From the Fields Reviews
We’re starting to get some reviews of the new album through now and it seems the reviewers are as pleased with it as we are! We’ll keep updating this post whenever anything else comes in, but here’s what we have so far:
From Q Magazine
Although just 21, The Carrivick Sisters are already on album four, From the Fields (self-released ****) is a huge step up for the Devon twins, their already formidable multi-instrumental skills and songwriting maturing at such a steep curve they’ll soon be orbiting far beyond anyone else.
Q rating system explained:
5* – CLASSIC. Buy this now! Essential for any collection
4* – EXCELLENT. Rest assured, satisfaction is guaranteed.
3* GOOD. Good within its field, but perhaps not for everyone.
2* FAIR. For die-hard fans only, and even they might be disappointed.

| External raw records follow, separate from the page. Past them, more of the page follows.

/-- Major 0x38 (R209). -/
def decMaj38 (r : FmtTASK) : Option Instr :=
  if r.d == 0x0#5 && r.ps == 0x7#3 && r.fn == 0x0#4 then
    some (.fnew { g := r.g, a := r.a, b := r.b })
  else if r.d == 0x0#5 && r.fn == 0x1#4 then
    some (.fres { g := r.g, a := r.a, b := r.b, ps := r.ps })
  else if r.d == 0x0#5 && r.fn == 0x2#4 then
    some (.fresF { g := r.g, a := r.a, b := r.b, ps := r.ps })
  else if r.d == 0x0#5 && r.fn == 0x3#4 then
    some (.freg { g := r.g, a := r.a, b := r.b, ps := r.ps })
  else if r.b == 0x0#5 && r.fn == 0x4#4 then
    some (.fwait { g := r.g, d := r.d, a := r.a, ps := r.ps })
  else if r.b == 0x0#5 && r.ps == 0x7#3 && r.fn == 0x5#4 then
    some (.fstat { g := r.g, d := r.d, a := r.a })
  else if r.b == 0x0#5 && r.ps == 0x7#3 && r.fn == 0x6#4 then
    some (.fstatHi { g := r.g, d := r.d, a := r.a })
  else none

/-- Major 0x39 (R209). -/
def decMaj39 (r : FmtTASK) : Option Instr :=
  if r.b == 0x0#5 && r.fn == 0x0#4 then
    some (.jlaunch { g := r.g, d := r.d, a := r.a, ps := r.ps })
  else if r.d == 0x0#5 && r.a == 0x0#5 && r.b == 0x0#5 && r.ps == 0x7#3 && r.fn == 0x1#4 then
    some (.trigger { g := r.g })
  else if r.d == 0x0#5 && r.a == 0x0#5 && r.b == 0x0#5 && r.ps == 0x7#3 && r.fn == 0x2#4 then
    some (.jyield { g := r.g })
  else if r.b == 0x0#5 && r.ps == 0x7#3 && r.fn == 0x3#4 then
    some (.leave { g := r.g, d := r.d, a := r.a })
  else none

/-- Major 0x3A (R209). -/
def decMaj3A (r : FmtRG) : Option Instr :=
  if r.fn == 0x0#5 then
    some (.kvlook { g := r.g, d := r.d, a := r.a, b := r.b, pa := r.pa == 1#1, pb := r.pb == 1#1 })
  else if r.fn == 0x1#5 then
    some (.kvins { g := r.g, d := r.d, a := r.a, b := r.b, pa := r.pa == 1#1, pb := r.pb == 1#1 })
  else if r.fn == 0x2#5 then
    some (.kvdel { g := r.g, d := r.d, a := r.a, b := r.b, pa := r.pa == 1#1, pb := r.pb == 1#1 })
  else if r.fn == 0x3#5 then
    some (.pfxlook { g := r.g, d := r.d, a := r.a, b := r.b, pa := r.pa == 1#1, pb := r.pb == 1#1 })
  else if r.fn == 0x4#5 then
    some (.pfxins { g := r.g, d := r.d, a := r.a, b := r.b, pa := r.pa == 1#1, pb := r.pb == 1#1 })
  else if r.b == 0x0#5 && r.pb == 0x0#1 && r.fn == 0x5#5 then
    some (.attd { g := r.g, d := r.d, a := r.a, pa := r.pa == 1#1 })
  else none

/-- Major 0x3B (R209). -/
def decMaj3B (r : FmtSYS) : Option Instr :=
  if r.sel.extractLsb' 1 9 == 0x0#9 && r.fn == 0x0#2 then
    some (.sret { g := r.g, d := r.d, a := r.a, m := r.sel.extractLsb' 0 1 == 1#1 })
  else if r.sel.extractLsb' 2 8 == 0x0#8 && r.fn == 0x1#2 then
    some (.tlbinv { g := r.g, d := r.d, a := r.a, k := r.sel.extractLsb' 0 2 })
  else none

/-- Major 0x3C (R209). -/
def decMaj3C (r : FmtSYS) : Option Instr :=
  if r.sel.extractLsb' 3 7 == 0x0#7 && r.fn == 0x0#2 then
    some (.ctxq { g := r.g, d := r.d, a := r.a, item := r.sel.extractLsb' 0 3 })
  else none

/-- Major 0x3D (R209). -/
def decMaj3D (r : FmtSYS) : Option Instr :=
  if r.sel == 0x0#10 && r.fn == 0x0#2 then
    some (.haltq { g := r.g, d := r.d, a := r.a })
  else none

/-- The instruction a word encodes, whatever its chain bit; none where no row of the opcode table matches (R209,
R210). -/
def decode (w : Word) : Option Instr :=
  match (majorOf w).toNat with
  | 0x01 => decMaj01 (splitBF w)
  | 0x02 => decMaj02 (splitBF w)
  | 0x03 => decMaj03 (splitRG w)
  | 0x04 => decMaj04 (splitRP w)
  | 0x05 => decMaj05 (splitRG w)
  | 0x06 => decMaj06 (splitSYS w)
  | 0x08 => decMaj08 (splitRG w)
  | 0x09 => decMaj09 (splitRG w)
  | 0x0A => decMaj0A (splitRG w)
  | 0x0B => decMaj0B (splitRG w)
  | 0x0C => decMaj0C (splitRI w)
  | 0x0D => decMaj0D (splitMEM w)
  | 0x10 => decMaj10 (splitRG w)
  | 0x11 => decMaj11 (splitRG w)
  | 0x12 => decMaj12 (splitRG w)
  | 0x13 => decMaj13 (splitRG w)
  | 0x14 => decMaj14 (splitRP w)
  | 0x15 => decMaj15 (splitRG w)
  | 0x16 => decMaj16 (splitRG w)
  | 0x18 => decMaj18 (splitMX w)
  | 0x19 => decMaj19 (splitMX w)
  | 0x1A => decMaj1A (splitRG w)
  | 0x1C => decMaj1C (splitMX w)
  | 0x1D => decMaj1D (splitMX w)
  | 0x1E => decMaj1E (splitMX w)
  | 0x1F => decMaj1F (splitMX w)
  | 0x20 => decMaj20 (splitMX w)
  | 0x21 => decMaj21 (splitMX w)
  | 0x22 => decMaj22 (splitMX w)
  | 0x24 => decMaj24 (splitQF w)
  | 0x25 => decMaj25 (splitQF w)
  | 0x26 => decMaj26 (splitQF w)
  | 0x27 => decMaj27 (splitQF w)
  | 0x28 => decMaj28 (splitQF w)
  | 0x29 => decMaj29 (splitQF w)
  | 0x2C => decMaj2C (splitMEM w)
  | 0x2D => decMaj2D (splitMEM w)
  | 0x2E => decMaj2E (splitMA w)
  | 0x2F => decMaj2F (splitAT w)
  | 0x30 => decMaj30 (splitAT w)
  | 0x31 => decMaj31 (splitAT w)
  | 0x32 => decMaj32 (splitQF w)
  | 0x33 => decMaj33 (splitRG w)
  | 0x34 => decMaj34 (splitRG w)
  | 0x35 => decMaj35 (splitSYS w)
  | 0x36 => decMaj36 (splitRG w)
  | 0x37 => decMaj37 (splitTASK w)
  | 0x38 => decMaj38 (splitTASK w)
  | 0x39 => decMaj39 (splitTASK w)
  | 0x3A => decMaj3A (splitRG w)
  | 0x3B => decMaj3B (splitSYS w)
  | 0x3C => decMaj3C (splitSYS w)
  | 0x3D => decMaj3D (splitSYS w)
  | _ => none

1* POOR. Move along, there’s nothing of interest here.
From The Telegraph
Carrivick Sisters are pick of the crop
Carrivick Sisters and Boden & Spiers offer up some of the delights of British folk music.
The Carrivick Sisters – identical twins from South Devon – play a variety of bluegrass instruments (essentially guitar, mandolin, banjo, dobro and fiddle). Although they are still only 21, From The Fields is their fifth CD – and very enjoyable it is too.
West Country place names might not have the glitz of America (Route 66 works in a way that Road A303 just doesn’t) but there are plenty of local sins and sinners to inspire the music of the Carrivicks. Charlotte Dymond, for example, is a jaunty and effective banjo-led murder ballad set in Bodmin.
Flowers With Jamie shows off the sparkling harmonies that prompted Ralph McTell to describe the sisters as “one of the best young duos I’ve ever heard”.
They are also helped by having top-class music people involved in the album. Joe Rusby, brother of Kate, does a great job as producer, John Breese plays fine banjo and BJ Cole adds his pedal steel guitar panache to four songs, helping to light up When The Birds Start To Sing and You’ll Miss Her When She’s Gone.
There is also a fine instrumental – The Mouse, The Bird And The Sausage – inspired by a Brothers Grimm tale.
A little more experienced than the Carrivick Sisters are Spiers & Boden – John Spiers and Jon Boden – illustrated by the release of an impressive album called The Works which celebrates their 10 years in music… for the full article with reviews of Spiers and Boden and Kayla Kavanagh go to the link at the top of this review.
From Rock ‘N’ Reel
Despite only being in their early twenties, British bluegrassers The Carrivick Sisters have already released three albums but it’s on this, their fourth, that they truly come of age. Comparisons to Alison Krauss & Union Station would not be out of place, for they are that good, swapping lead vocals and playing Dobro, mandolin and the rest like hardened veterans, but it’s the English folk influences they bring to their music that give them a unique sound.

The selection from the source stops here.